Senshi Sōsho

The Senshi Sōsho (戦史叢書, War History Series), also called the Kōkan Senshi (公刊戦史), is the official military history of Imperial Japan's involvement in the Pacific War from 1937 to 1945. The task of compiling the official account of the Japanese involvement in World War II began in October 1955 with the opening of the War History Office (the present Military History Department of the “National Institute for Defense Studies”, or NIDS, of Japan's Ministry of Defense in Tokyo, Japan). The office was led by Colonel Nishiura Susumu, a senior official in the War Ministry during the war. The publisher was Asagumo Shimbunsha.[1]

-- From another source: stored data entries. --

/-- Epoch 0 begins at `t` (R49, R54, R82, R561): the mode and the ledger lag are in force, counters are cleared, the configured bents enter
service from the frame defaults, and stamping starts. -/
def State.beginService (s : State) (md : Mode) (lag t : Nat) : State :=
  let s := s.clearCounters
  let whole := s.fld FLT_STATUS 3 2 == 0
  let stop := (t / s.elen + 1) * s.elen
  let loss := if whole then s.ep.lossEp else 0
  let s := { s with mode := md, ep := { cur := some 0, start := t, stop := stop, lag := lag, starts := [(0, t)], guar := whole, lossEp := loss } }
  let s := (s.setFld EP_CTRL 2 2 lag).showFrame.wrN FR_COUNTER (hCounter s.fr.header)
  let s := (s.memClear (0x983 * 2 ^ 20) (0x983 * 2 ^ 20 + 131072)).wakeStart
  let s := s.bentsIn
  let t0 := match s.fr.hand with
    | some h => h.startT
    | none => s.tw.raiseAt
  let s := s.setFld FR_TIME 0 16 (raiseTime t0 t)
  if s.fr.staged || !s.allLoaded then (s.setFld FR_STATUS 0 4 3).evt FR_EVENT 1 else s.fullService

/-- R97, R99. The late bents enter service at FULLEP: each whose section passed its check is loaded and enters; any other raises an F2
with cause 0x22 and LATEBENT, and stays isolated (R100). `i` is the bent and `x` its checked section. -/
def State.lateBent (s : State) (i : Nat) (x : Option Octets) : State :=
  match x with
  | some sect => ((if i < 8 then { s with fr := { s.fr with sects := assocPut s.fr.sects i sect } } else s.configBent (i, sect))).bentIn (hFullEp s.fr.header) i
  | none =>
    let s := (s.evt FR_EVENT 8).raiseFault 2 0x22 (bentCode i) 0xFF
    if s.bent i == .awaiting then s.isolateBent i else s

/-! ### Hold (R30, R34, R49, R467, R501) -/

/-- Inputs stamped before the present epoch and not yet released are dropped and counted in FLT_HDROP (R467); their ledgers close
empty. -/
def State.holdDrop (s : State) (n : Nat) : State :=
  let old := (s.ep.inputs ++ s.ep.handing).filter (fun i => decide (i.stamp < n))
  let s := s.inc FLT_HDROP old.length
  s.onEp (fun e => { e with
    inputs := e.inputs.filter (fun i => decide (n ≤ i.stamp))
    handing := e.handing.filter (fun i => decide (n ≤ i.stamp))
    fillsIn := []
    fillsOut := []
    peer := []
    peerGot := []
    closed := if n == 0 then e.closed else some (n - 1) })

/-- The unit enters Hold from service at the start of epoch `n`: the lag stays, only safety routes run, and only a unit that held the lease on
entry drives on (R34). -/
def State.holdFromService (s : State) (n : Nat) : State :=
  let drive := (s.mode == .lead || s.tw.coldHold) && s.tw.lease
  let s := s.holdDrop n
  let s := { s with
    mode := .hold
    flt := { s.flt with holdAt := none }
    tw := { s.tw with holdDrive := drive, inStep := false, peerInStep := false, catchUp := 0, handAt := none, joinAt := none, admitted := false, unagreed := [] }
    pw := { s.pw with divided := false } }
  let s := s.gwHold
  if drive then beginDriving s.now s else s.stopDriving

/-- The unit enters Hold from Raise, or from a catch-up that had no epoch yet: epoch 0 begins with Hold on what is configured (R49). -/
def State.holdFromRaise (s : State) (lag t : Nat) : State :=
  let s := { s with flt := { s.flt with holdAt := none }, pw := { s.pw with divided := false } }
  let s := (s.beginService .hold lag t).onFr (fun f => { f with hand := none, staged := false })
  s.gwHold

/-- May epoch 0 of a unit entering service begin at `t` (R49): a multiple of E while the time base is Locked, any instant while it is Unsynchronised?
DESIGN CHOICE (log 23): a unit in Holdover, which R49 leaves out, begins at any instant as well. -/
def State.mayBegin (s : State) (t : Nat) : Bool := s.tb.st != .locked || t % s.elen == 0

/-- R467. An F3 puts the unit in Hold from the start of the epoch after it; an F3 in Raise does at once (R30). -/
def State.holdEntry (t : Nat) (s : State) : State :=
  let s := s.tick t
  match s.flt.holdAt, s.mode, s.ep.cur with
  | some n, .solo, some c => if n ≤ c then s.holdFromService c else s
  | some n, .lead, some c => if n ≤ c then s.holdFromService c else s
  | some n, .shadow, some c => if n ≤ c then s.holdFromService c else s
  | some _, .shadow, none => if s.mayBegin t then s.holdFromRaise 3 t else s
  | some _, .raise, _ => if s.mayBegin t then s.holdFromRaise 1 t else s
  | _, _, _ => s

The history, comprising 102 volumes, the first of which was published in 1966 and the final one in 1980, was compiled from Imperial Japanese Army, Imperial Japanese Navy, other Japanese government records, and personal diaries and records which survived Japan's defeat in the war. Many of the records were initially confiscated by Allied governments, mainly the United States, but were returned to Japan in 1958.[2] The 102 numbered volumes of the series include 37 volumes on the Imperial Headquarters, 34 volumes on army campaigns, 21 volumes on navy campaigns, nine volumes about air services campaigns, and one volume of chronology.[3] Around 1985 a few additional unnumbered volumes were published.

The work provides information and details on Japanese organization and operations in the Pacific campaign. Currently, only one volume (Vol. 3 "Occupation of Dutch East Indies"[4]) has been translated into English by The Corts Foundation making it difficult for Western historians who do not read Japanese to make use of the information in western studies of the Pacific War. The Corts Foundation is currently translating one additional volume (Vol. 26 "The Operations of the Navy in the Dutch East Indies and the Bay of Bengal") into English. These translations focuses specifically on the volumes relevant to the study of the Japanese attack on and the subsequent occupation of the former Dutch East-Indies in the period of 1941 to 1945.[5] There is another translation by The Australian War Memorial, "Japanese army operations in the South Pacific Area: New Britain and Papua campaigns, 1942–43". This book is a translation of portions of volumes 14 ("Army Operations in the South Pacific: Port Moresby to the First Phase of Guadalcanal, pt. 1") and 28 ("Army Operations in the South Pacific: Guadalcanal - Buna Operations, pt. 2") of the Senshi sôsho, covering the invasion of Rabaul, the battles along the Kokoda Trail and at Milne Bay, and the destruction of the Japanese forces at Buna, Gona and Giruwa in northern Papua.[6]